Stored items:
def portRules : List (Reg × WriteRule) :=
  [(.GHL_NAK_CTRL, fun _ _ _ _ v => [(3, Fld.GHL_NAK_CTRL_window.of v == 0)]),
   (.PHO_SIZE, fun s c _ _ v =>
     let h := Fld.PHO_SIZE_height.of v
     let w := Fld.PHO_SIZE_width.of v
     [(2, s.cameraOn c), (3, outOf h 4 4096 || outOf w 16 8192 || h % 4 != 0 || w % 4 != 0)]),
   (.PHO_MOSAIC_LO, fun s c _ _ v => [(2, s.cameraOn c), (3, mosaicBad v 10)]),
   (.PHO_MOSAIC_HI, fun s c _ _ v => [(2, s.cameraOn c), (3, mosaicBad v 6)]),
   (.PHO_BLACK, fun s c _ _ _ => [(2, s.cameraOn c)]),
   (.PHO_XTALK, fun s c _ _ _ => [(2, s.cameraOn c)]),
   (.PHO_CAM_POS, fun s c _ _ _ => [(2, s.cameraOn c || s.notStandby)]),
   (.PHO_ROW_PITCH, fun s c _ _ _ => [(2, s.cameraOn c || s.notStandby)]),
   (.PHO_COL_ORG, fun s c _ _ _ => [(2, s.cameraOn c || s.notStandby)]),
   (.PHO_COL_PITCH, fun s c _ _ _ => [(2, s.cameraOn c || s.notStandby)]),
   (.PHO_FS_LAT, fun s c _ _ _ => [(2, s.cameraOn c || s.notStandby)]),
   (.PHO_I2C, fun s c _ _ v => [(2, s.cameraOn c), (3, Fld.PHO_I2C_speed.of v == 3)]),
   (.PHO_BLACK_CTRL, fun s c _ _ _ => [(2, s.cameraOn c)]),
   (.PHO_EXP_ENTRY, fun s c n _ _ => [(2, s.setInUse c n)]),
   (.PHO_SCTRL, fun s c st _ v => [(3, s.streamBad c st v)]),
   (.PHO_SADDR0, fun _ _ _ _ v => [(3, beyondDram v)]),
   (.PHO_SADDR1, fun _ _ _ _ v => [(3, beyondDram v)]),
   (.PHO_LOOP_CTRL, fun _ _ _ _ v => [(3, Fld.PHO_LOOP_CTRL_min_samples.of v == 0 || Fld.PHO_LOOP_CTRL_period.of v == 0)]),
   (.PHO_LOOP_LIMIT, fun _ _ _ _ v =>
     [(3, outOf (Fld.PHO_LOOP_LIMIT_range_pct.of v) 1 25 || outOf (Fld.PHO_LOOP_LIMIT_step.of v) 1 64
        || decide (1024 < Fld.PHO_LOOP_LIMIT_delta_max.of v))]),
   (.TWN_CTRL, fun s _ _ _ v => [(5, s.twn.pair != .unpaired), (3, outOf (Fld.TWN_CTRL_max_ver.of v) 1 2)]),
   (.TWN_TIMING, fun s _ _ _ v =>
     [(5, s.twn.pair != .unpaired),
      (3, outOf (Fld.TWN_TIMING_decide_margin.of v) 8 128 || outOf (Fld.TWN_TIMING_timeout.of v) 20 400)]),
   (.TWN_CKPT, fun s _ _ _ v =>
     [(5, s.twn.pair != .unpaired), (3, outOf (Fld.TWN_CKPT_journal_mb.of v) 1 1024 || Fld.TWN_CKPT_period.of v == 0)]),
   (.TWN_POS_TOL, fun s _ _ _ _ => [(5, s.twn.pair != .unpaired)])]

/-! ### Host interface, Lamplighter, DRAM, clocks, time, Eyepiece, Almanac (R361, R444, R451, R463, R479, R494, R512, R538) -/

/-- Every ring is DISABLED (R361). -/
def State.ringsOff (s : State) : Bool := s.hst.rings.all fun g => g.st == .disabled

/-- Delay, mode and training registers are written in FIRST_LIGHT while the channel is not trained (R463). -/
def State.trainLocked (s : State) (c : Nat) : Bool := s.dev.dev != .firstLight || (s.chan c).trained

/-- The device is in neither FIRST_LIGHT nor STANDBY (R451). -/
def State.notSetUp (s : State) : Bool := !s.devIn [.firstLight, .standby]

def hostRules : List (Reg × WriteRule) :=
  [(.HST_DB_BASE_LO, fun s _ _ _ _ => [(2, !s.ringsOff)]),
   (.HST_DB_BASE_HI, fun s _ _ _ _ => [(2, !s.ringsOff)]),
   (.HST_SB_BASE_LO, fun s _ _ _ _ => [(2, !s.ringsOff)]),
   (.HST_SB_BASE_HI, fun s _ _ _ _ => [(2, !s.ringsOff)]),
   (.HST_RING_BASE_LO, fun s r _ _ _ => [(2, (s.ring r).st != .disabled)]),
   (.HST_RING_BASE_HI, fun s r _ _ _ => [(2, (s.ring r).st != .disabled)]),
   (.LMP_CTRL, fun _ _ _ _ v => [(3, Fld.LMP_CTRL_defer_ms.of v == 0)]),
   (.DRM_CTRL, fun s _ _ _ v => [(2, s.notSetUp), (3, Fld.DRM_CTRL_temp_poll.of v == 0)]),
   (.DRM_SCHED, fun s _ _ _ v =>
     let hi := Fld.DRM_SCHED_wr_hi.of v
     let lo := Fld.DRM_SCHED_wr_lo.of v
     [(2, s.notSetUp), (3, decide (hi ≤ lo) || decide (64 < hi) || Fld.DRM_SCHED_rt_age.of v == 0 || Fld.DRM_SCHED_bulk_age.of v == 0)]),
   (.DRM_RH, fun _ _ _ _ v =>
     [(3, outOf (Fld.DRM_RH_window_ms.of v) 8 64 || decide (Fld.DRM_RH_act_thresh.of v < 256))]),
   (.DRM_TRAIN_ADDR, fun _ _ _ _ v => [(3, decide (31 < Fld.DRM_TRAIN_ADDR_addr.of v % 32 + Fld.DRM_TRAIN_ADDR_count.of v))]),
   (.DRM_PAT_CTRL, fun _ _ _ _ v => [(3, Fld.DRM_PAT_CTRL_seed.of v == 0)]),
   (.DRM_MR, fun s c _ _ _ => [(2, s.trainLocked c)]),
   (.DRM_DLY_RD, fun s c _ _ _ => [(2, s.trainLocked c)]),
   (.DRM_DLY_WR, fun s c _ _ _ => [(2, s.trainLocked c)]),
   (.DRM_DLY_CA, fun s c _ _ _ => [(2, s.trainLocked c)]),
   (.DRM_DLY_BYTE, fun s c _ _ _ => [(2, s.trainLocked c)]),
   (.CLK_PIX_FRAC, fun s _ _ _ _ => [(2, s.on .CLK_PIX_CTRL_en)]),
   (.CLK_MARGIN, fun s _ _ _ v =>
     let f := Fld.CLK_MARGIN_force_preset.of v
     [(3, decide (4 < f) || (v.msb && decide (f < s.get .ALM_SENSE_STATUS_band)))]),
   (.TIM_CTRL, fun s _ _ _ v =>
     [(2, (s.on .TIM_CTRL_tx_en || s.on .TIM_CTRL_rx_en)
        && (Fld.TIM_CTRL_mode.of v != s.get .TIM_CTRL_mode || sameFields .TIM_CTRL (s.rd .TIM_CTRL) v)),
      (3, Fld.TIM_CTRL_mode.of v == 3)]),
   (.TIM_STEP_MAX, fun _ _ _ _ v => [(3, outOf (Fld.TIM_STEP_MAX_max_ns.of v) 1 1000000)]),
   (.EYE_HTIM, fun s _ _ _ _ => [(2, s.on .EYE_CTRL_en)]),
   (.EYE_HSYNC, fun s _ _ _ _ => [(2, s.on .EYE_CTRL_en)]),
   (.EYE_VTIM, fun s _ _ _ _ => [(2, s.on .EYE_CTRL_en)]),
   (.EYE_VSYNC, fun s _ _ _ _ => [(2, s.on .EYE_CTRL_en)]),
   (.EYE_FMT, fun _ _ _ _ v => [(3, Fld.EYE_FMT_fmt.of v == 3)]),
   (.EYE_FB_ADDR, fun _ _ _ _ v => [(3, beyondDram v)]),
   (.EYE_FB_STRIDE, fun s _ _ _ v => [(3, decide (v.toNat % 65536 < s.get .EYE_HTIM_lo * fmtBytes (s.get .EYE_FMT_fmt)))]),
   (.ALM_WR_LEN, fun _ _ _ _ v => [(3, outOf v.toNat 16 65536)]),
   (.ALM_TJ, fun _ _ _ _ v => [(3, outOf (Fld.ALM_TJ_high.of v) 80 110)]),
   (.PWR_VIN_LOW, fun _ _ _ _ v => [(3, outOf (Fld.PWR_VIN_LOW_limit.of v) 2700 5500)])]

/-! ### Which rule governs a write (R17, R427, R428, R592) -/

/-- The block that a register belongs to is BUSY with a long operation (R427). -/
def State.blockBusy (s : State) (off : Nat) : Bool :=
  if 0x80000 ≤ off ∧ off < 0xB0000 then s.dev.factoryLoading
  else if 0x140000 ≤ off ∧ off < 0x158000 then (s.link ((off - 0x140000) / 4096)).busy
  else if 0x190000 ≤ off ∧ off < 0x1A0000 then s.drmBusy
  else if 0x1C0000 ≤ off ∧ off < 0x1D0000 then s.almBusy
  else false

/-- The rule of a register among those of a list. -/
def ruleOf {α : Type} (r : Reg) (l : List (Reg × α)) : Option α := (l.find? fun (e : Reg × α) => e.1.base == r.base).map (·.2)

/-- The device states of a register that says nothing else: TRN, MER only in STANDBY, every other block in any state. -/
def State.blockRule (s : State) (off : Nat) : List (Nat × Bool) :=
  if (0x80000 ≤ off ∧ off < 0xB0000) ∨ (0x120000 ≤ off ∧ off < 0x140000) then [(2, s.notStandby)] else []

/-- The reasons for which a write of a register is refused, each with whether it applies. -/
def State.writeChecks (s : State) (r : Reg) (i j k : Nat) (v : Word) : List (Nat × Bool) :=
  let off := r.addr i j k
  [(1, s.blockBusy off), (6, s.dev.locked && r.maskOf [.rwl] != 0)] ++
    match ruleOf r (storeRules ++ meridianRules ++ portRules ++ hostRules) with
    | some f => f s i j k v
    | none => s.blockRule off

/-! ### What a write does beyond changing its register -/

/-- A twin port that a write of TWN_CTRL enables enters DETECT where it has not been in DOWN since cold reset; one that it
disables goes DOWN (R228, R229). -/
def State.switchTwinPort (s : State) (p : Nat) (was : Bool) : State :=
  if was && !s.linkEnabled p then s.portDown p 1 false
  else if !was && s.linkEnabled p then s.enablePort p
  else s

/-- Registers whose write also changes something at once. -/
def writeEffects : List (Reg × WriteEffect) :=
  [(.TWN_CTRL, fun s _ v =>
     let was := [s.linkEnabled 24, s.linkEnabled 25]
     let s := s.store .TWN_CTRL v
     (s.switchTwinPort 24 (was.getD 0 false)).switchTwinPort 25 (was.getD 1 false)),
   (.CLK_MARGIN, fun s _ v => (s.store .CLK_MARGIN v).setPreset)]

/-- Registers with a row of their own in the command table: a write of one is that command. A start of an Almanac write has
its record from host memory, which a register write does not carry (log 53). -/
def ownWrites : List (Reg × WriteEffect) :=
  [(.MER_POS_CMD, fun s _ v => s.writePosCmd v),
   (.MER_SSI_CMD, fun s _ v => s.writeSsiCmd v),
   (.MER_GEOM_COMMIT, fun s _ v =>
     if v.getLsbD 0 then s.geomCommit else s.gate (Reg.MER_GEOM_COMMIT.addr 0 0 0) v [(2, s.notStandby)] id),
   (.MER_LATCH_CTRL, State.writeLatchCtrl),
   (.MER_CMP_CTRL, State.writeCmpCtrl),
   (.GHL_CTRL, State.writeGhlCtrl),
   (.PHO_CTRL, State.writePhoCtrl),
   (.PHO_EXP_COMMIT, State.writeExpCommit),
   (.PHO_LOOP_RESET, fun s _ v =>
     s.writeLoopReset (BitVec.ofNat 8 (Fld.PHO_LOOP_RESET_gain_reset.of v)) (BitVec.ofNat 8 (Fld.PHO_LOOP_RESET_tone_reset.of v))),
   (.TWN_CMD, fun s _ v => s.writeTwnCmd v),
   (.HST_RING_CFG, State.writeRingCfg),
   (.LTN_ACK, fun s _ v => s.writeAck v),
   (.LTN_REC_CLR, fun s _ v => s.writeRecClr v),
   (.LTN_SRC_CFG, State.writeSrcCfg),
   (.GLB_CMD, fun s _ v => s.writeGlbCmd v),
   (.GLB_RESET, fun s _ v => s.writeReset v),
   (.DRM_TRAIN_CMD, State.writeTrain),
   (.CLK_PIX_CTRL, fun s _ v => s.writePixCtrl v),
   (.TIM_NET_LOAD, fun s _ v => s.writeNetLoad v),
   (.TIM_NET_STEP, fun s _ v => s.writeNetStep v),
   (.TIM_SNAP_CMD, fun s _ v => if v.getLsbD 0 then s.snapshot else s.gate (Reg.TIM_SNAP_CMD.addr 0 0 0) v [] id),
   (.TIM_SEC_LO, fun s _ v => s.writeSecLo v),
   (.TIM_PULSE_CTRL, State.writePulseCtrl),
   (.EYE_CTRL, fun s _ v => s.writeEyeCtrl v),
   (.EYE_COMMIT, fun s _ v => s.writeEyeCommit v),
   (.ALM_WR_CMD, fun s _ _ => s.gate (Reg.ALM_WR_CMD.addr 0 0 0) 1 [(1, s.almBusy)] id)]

_WORK TO COMPLETE_: Both end lines included, restate word for word the lines above from the line with "decide (1024 <" to the line with "(.HST_SB_BASE_LO, fun s", and nothing else.

_EXERCISE ANSWER_:
        || decide (1024 < Fld.PHO_LOOP_LIMIT_delta_max.of v))]),
   (.TWN_CTRL, fun s _ _ _ v => [(5, s.twn.pair != .unpaired), (3, outOf (Fld.TWN_CTRL_max_ver.of v) 1 2)]),
   (.TWN_TIMING, fun s _ _ _ v =>
     [(5, s.twn.pair != .unpaired),
      (3, outOf (Fld.TWN_TIMING_decide_margin.of v) 8 128 || outOf (Fld.TWN_TIMING_timeout.of v) 20 400)]),
   (.TWN_CKPT, fun s _ _ _ v =>
     [(5, s.twn.pair != .unpaired), (3, outOf (Fld.TWN_CKPT_journal_mb.of v) 1 1024 || Fld.TWN_CKPT_period.of v == 0)]),
   (.TWN_POS_TOL, fun s _ _ _ _ => [(5, s.twn.pair != .unpaired)])]

/-! ### Host interface, Lamplighter, DRAM, clocks, time, Eyepiece, Almanac (R361, R444, R451, R463, R479, R494, R512, R538) -/

/-- Every ring is DISABLED (R361). -/
def State.ringsOff (s : State) : Bool := s.hst.rings.all fun g => g.st == .disabled

/-- Delay, mode and training registers are written in FIRST_LIGHT while the channel is not trained (R463). -/
def State.trainLocked (s : State) (c : Nat) : Bool := s.dev.dev != .firstLight || (s.chan c).trained

/-- The device is in neither FIRST_LIGHT nor STANDBY (R451). -/
def State.notSetUp (s : State) : Bool := !s.devIn [.firstLight, .standby]

def hostRules : List (Reg × WriteRule) :=
  [(.HST_DB_BASE_LO, fun s _ _ _ _ => [(2, !s.ringsOff)]),
   (.HST_DB_BASE_HI, fun s _ _ _ _ => [(2, !s.ringsOff)]),
   (.HST_SB_BASE_LO, fun s _ _ _ _ => [(2, !s.ringsOff)]),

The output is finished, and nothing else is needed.